Paterson scraps parking meter expansion, extra hour of enforcement

parking-meter

Under pressure from business owners and residents, the city council on Tuesday night scrapped a plan that would have required motorists in major thoroughfares to feed parking meters until 7 p.m. and expanded meters to several new streets.

The loudest opposition came from downtown Paterson business owners via the Greater Paterson Chamber of Commerce and Stoney Road section residents. The chamber opposed expanding enforcement by an hour when it came up for initial consideration. The proposal sought to force motorists to feed the meters until 7 p.m. – at present motorists do not have to insert quarters into the meters after 6 p.m.

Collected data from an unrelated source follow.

/-- Whether a turn may follow a thermal trip: a module reset, or a command of the sideband (R432). -/
def Move.survivesTrip (m : Move) : Bool :=
  match m with
  | .event i =>
    match i with
    | .moduleReset | .sbModreset _ | .sbPartId | .sbTemperature | .sbPower | .sbPlimit _ | .sbStatusClear _ | .sbHistSelect _
      | .sbHistRead | .sbImageWrite _ | .sbActivate _ => true
    | _ => false
  | _ => false

/-- Whether the module has tripped (R432). -/
def State.tripped (s : State) : Bool := s.islands.any fun i => i.2.tripped

/-! ### The size of the caches -/

/-- A list of numbers without repeats that stand side by side. -/
def dropRuns : List Nat → List Nat
  | a :: b :: l => if a = b then dropRuns (b :: l) else a :: dropRuns (b :: l)
  | l => l

/-- The lines that a core's L1 holds, numbered as L1_EVICTION numbers them. -/
def Core.l1Lines (c : Core) : List Nat :=
  ([(Space.dev, 0), (.host, 1), (.peer, 2)] : List (Space × Nat)).flatMap fun p =>
    dropRuns ((c.l1Of p.1).map fun e => 3 * (e.1 / 256) + p.2)

/-- A line to leave a core's L1: one of a set that holds more than its 12 ways (R262; DEDUCED: log 60). -/
def Core.overfull (c : Core) (tick : Nat) : Option Nat :=
  if c.l1.length + c.l1h.length + c.l1p.length ≤ 12 then none
  else
    let ls := c.l1Lines
    (List.range 64).findSome? fun k =>
      let mine := ls.filter fun n => n / 3 % 64 == k
      if mine.length ≤ 12 then none else mine[Config.victim tick % mine.length]?

/-- A line to leave L2: one of a slice that holds more than 2^17 lines, its share of the stack's 1 GiB (R3). -/
def State.l2Overfull (s : State) : Option Nat :=
  if s.l2.length + s.l2Band.length ≤ 2 ^ 17 then none
  else
    let ls := dropRuns (s.l2.map fun e => e.1 / 256)
    (List.range 384).findSome? fun k =>
      let mine := ls.filter fun n => sliceOf (256 * n) == k
      if mine.length ≤ 2 ^ 17 then none else mine[Config.victim s.tick % mine.length]?

/-- Lines leave caches that hold more than they have room for, at most n of each. -/
def State.makeRoom (s : State) : Nat → State
  | 0 => s
  | n + 1 =>
    let s := match s.l2Overfull with
      | some line => s.l2WriteBack line
      | none => s
    match s.cores.findSome? fun c => (c.2.overfull s.tick).map fun line => (c.1, line) with
    | some (core, line) =>
      match execL1Eviction core line s with
      | .next s => State.makeRoom s n
      | _ => s
    | none => s

/-! ### A turn -/

/-- The state in which a turn takes effect: messages between islands are received, caches have room, what the Samovar and the
dispatcher see is noted, and dt TIME units have passed. -/
def State.before (s : State) (dt : Nat) : State := (((s.receiveAll.makeRoom 64).survey).rest dt).elapse dt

Stoney Road residents opposed expansion of parking meters to McBride Avenue which as a small number of businesses. The proposal sought to place meters on McBride Avenue between Glover and Carlisle Avenues.

“This will drive out what little business we have left out,” said Anthony DeFranco, owner of De Franco’s Lock and Safe Company on McBride Avenue. “This will choke us.”

“They are going to come more into the side streets,” said resident Tony Fitzpatrick. “We live on dead end streets and there’s the river. They are going to come into our streets that are already jammed and people will lose any parking they have.”

Concepcion Ambert, whose home is located on the stretch of McBride Avenue, where the Paterson Parking Authority proposed to install the meters, said this will force him to feed the meters on Saturday.

“They should not be installing meters on McBride Avenue,” said Ambert. Ambert is not alone in opposing the meter expansion to McBride Avenue. 167 of his neighbors opposed the meter expansion through a petition that was submitted to the city.

Council president William McKoy told the Stoney Road residents the petition will be forwarded to the Paterson Parking Authority. The council president said the enforcement hour expansion will be permanently removed from the proposal.

McKoy said residential areas will also be eliminated in any future proposals that the parking authority presents to the council. He and his colleagues adamantly opposed installing meters on residential streets.

The council allowed the expansion and extra hour of enforcement plan die on the council’s floor. The parking authority is likely to revise its expansion plan and re-present it to the city council at a future date.

The rejected plan would have also resulted in more meters on Park Avenue, Market Street, Slater Street, Paterson Street, Veterans Place, Jackson Avenue, and Hine Street, according to city records.

“I don’t want a meter in front of my house,” said Debra Underwood, who lives on Keen Street.